(Collected data entries)
Segment Open

-- ==== Sys2Proof/Tests/Slice0.lean ====
section
/-!
SUPPORT. Tests: what WellFormed refuses, figures and worked examples of the spec, and for every statement with hypotheses a concrete
state and operands that meet them, clause by clause.
-/

namespace Sys2Proof.Tests

open Sys2Proof.Machine

/-! ### WellFormed refuses -/

theorem test_wellFormed_frame_order_range : (Instr.highwayFrame [128]).wellFormed = false := by decide
theorem test_wellFormed_frame_order_twice : (Instr.highwayFrame [5, 5]).wellFormed = false := by decide
theorem test_wellFormed_surge_order : (Instr.surgeWholeSecondEvaluation [64]).wellFormed = false := by decide
theorem test_wellFormed_frame_body : (Instr.frameReceived 1 1 4 (List.replicate 251 0) 0).wellFormed = false := by
  decide +kernel
theorem test_wellFormed_unknown_kind : (Instr.unknownKind 0x04 []).wellFormed = false := by decide
theorem test_wellFormed_broadcast : (Instr.broadcastDropped 0x03 []).wellFormed = false := by decide
theorem test_wellFormed_clip_data : (Instr.clipData 0 0 []).wellFormed = false ∧
    (Instr.clipData 0 0 (List.replicate 241 0)).wellFormed = false := by
  decide +kernel
def oneClipProgram : ProgramFields :=
  { program := 0, options := 0, introClip := 0, exitClip := 0, overClip := 0, noEstimateClip := 0, loopCount := 1,
    loop := List.replicate 8 0, bandCount := 0, bands := List.replicate 8 (0, 0) }
theorem test_wellFormed_program : (Instr.setProgram oneClipProgram).wellFormed = true ∧
    (Instr.setProgram { oneClipProgram with loop := [0] }).wellFormed = false := by decide

/-! ### Figures of the spec -/

/-- The check figure of R175: the text "123456789". -/
theorem test_crc_check_figure : crcOf [0x31, 0x32, 0x33, 0x34, 0x35, 0x36, 0x37, 0x38, 0x39] = 0x29B1 := by decide +kernel

/-- 05, the table under R99: samples of 1800 tu with k = 4. -/
theorem test_average_rounds_down : foldSample 28785 4 1800 = 28785 ∧ foldSample 28815 4 1800 = 28814 ∧
    foldSample 28814 4 1800 = 28813 ∧ foldSample 28700 4 1800 = 28706 := by decide

/-- 05, "Worked figures: three samples": 2400, 900 and 1200 tu after 28,800 with k = 3 give 26,943. -/
theorem test_average_three_samples : foldSample (foldSample (foldSample 28800 3 2400) 3 900) 3 1200 = 26943 := by decide

/-- SET QUEUE's body is 44 bytes and SET PROGRAM's 40 (09, the kind-code table); a handle goes high byte first. -/
theorem test_frame_bytes : orderFrame (.answer 0x1234 0x0105) = some (.unit, 0x22, [0x12, 0x34, 0x01, 0x05]) ∧
    readFrame .unit 0x22 [0x12, 0x34, 0x01, 0x05] = .order (.answer 0x1234 0x0105) := by decide

/-- 01.2.3: the capacity is bytes 10 and 11 of SET QUEUE's body, the smoothing shift byte 43. -/
theorem test_queue_body : (queueFieldsOf ((List.range 44).map (BitVec.ofNat 8))).capacity = 0x0A0B ∧
    (queueFieldsOf ((List.range 44).map (BitVec.ofNat 8))).smoothingShift = 43 := by decide

/-- R181, R182: a wrong length is held to be refused; a broadcast of READ ENGINE is dropped. -/
theorem test_link_checks : readFrame .unit 0x12 [] = .badLength 0x12 1 0 ∧
    readFrame .broadcast 0x04 [] = .order (.broadcastDropped 0x04 []) := by decide

/-- 07, the example of R139: bands of 1,200, 3,000, 6,000 and 9,000 with an over clip and no no-estimate clip. -/
theorem test_announcement_bands :
    let p : Program :=
      { introClip := none, exitClip := none, overClip := some 9, noEstimateClip := none, loop := [0],
        bands := [(1200, 1), (3000, 2), (6000, 3), (9000, 4)] }
    announcementClip p 1200 = some 1 ∧ announcementClip p 5193 = some 3 ∧ announcementClip p 9001 = some 9 ∧
      announcementClip p 65535 = none := by decide

/-- 06, the example of R120: clip 0 of length 5,000 at page 0 holds pages 0 to 9. -/
theorem test_pages : pagesOf 5000 = 10 ∧ pagesMeet 0 10 9 1 = true ∧ pagesMeet 0 10 11 1 = false := by decide

/-- R179: the 65,536th bad-check frame wraps the counter to 0. -/
theorem test_counter_wraps : exec (.characterReceived 0 false) { State.reset with receiver := .inFrame [], badCheck := 0xFFFF } =
    .next State.reset := rfl

/-- R174: the start bit, 0x4B with the least significant bit first, the stop bit; read back with a low stop bit it is no good. -/
theorem test_character_bits : characterBits 0x4B = [false, true, true, false, true, false, false, true, false, true] ∧
    characterByte [false, true, true, false, true, false, false, true, false, false] = 0x4B ∧
    stopBit [false, true, true, false, true, false, false, true, false, false] = false := by decide

/-- R157: most significant bit first, the other way round than on TXD; timeslot 1 follows timeslot 0. -/
theorem test_highway_bits : slotBits 0x4B = [false, true, false, false, true, false, true, true] ∧
    hwdoBits { State.reset with highway := .driven [0x80, 0x01] } =
      some [true, false, false, false, false, false, false, false, false, false, false, false, false, false, false, true] ∧
    hwdoBits State.reset = none := by decide

/-- R187: a notice that finds 256 waiting is lost with the flag set, or stands last and the head has gone to the transmitter. -/
theorem test_full_notices (s : State) (f n : OutFrame) (ns : List OutFrame) (h : s.sending = some f) (hr : s.replies = [])
    (hn : s.notices = n :: ns) (hl : ns.length = 255) :
    (notify 1 [] s).noticesLost = true ∨
      (notify 1 [] s).sending = some n ∧ (notify 1 [] s).notices = ns ++ [⟨4, 1, [f4 s.now.toNat]⟩] := by
  cases e : Config.frameEndsInside s.frameEnds <;> simp [notify, h, hr, hn, hl, e, Config.noticePlaces]

/-! ### A small engine with one of everything -/

/-- Twelve agents for the figures of R102, in a queue with the average 26,943. -/
def figures : State :=
  { State.reset with
    queues := [(0, { queueAtReset with aht16 := 26943 })],
    agents := (List.range 12).map fun a => (a, { status := .ready a none, skills := 0, autoReady := true, misses := 0, answered := 0 }) }

/-- 05, "Worked figures: estimates". -/
theorem test_ewt_figures : ewt figures 0 1 = 141 ∧ ewt figures 0 12 = 1684 ∧ ewt figures 0 37 = 5193 := by decide

def aCall (status : CallStatus) (seq : Nat) : Call :=
  { tag := 0, status := status, queue := 0, originQueue := none, basePriority := 20, extraSkills := none, arrivalSeq := seq,
    arrivalTime := 0, program := some 0, voice := none, awaitingVoice := false, exclusion := [], announceDue := none,
    offerCount := 0 }

def anAgent (status : AgentStatus) (skills : Mask) : Agent :=
  { status := status, skills := skills, autoReady := true, misses := 0, answered := 0 }

def aWrap : WrapRecord :=
  { queue := 0, talkTime := 1200, start := 700, deadline := 1000, extensions := 0, disposition := none }

def aProgram : Program :=
  { introClip := some 0, exitClip := some 0, overClip := some 0, noEstimateClip := none, loop := [0], bands := [] }

def aVoice (mode : VoiceMode) (segment : Segment) (offset : Nat) : Voice :=
  { program := 0, mode := mode, segment := segment, loopIndex := 0, clip := 0, offset := offset }

/-- Calls 0 WAITING, 1 OFFERED to agent 1, 2 CONNECTED with agent 2, 3 DIVERTING on voice 0; agents 0 READY, 3 in WRAP, 4 NOT_READY, 5
READY in cool-down; clips 0 READY, 1 LOADING, 2 FAULTY; queue 0 OPEN and asking for skill 0, which agents 0 and 5 lack. Engine time is
1000 and a boundary has signalled the offer, the wrap, the cool-down and the whole-second evaluation. -/
def world : State :=
  { State.reset with
    inService := true, syncPresent := true, now := 1000, arrivals := 4, readies := 7,
    due := { offers := [1], wraps := [3], coolDowns := [5], surge := true },
    queues := [(0, { queueAtReset with
      state := .opened, waiting := [0, 3], settings := { defaultSettings with requiredSkills := 1, agingStep := 300 } })],
    calls := [(0, aCall .waiting 0), (1, aCall (.offered 1 (some 1000)) 1), (2, aCall (.connected 900) 2),
      (3, { aCall (.diverting false) 3 with voice := some 0 })],
    agents := [(0, anAgent (.ready 5 none) 0), (1, anAgent (.offered 1 3) 1), (2, anAgent (.talking 2 none) 1),
      (3, anAgent (.wrap aWrap none) 1), (4, anAgent (.notReady 7) 1), (5, anAgent (.ready 6 (some 1000)) 0)],
    readyList := [0, 5],
    clips := [(0, { status := .ready, startPage := 0, length := 4, useCount := 2 }),
      (1, { status := .loading 2 0 0, startPage := 1, length := 4, useCount := 0 }),
      (2, { status := .faulty .short, startPage := 2, length := 4, useCount := 0 })],
    programs := [(0, aProgram)],
    voices := [(0, aVoice (.private_ 3) .exit 3)] }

Segment Closed

▶ Brief
Look back at the entries above. Retype the line with "timeslot 0. -/", the line with "theorem test_highway_bits : slotBits", and all lines in between.

▶ Exercise response
/-- R157: most significant bit first, the other way round than on TXD; timeslot 1 follows timeslot 0. -/
theorem test_highway_bits : slotBits 0x4B = [false, true, false, false, true, false, true, true] ∧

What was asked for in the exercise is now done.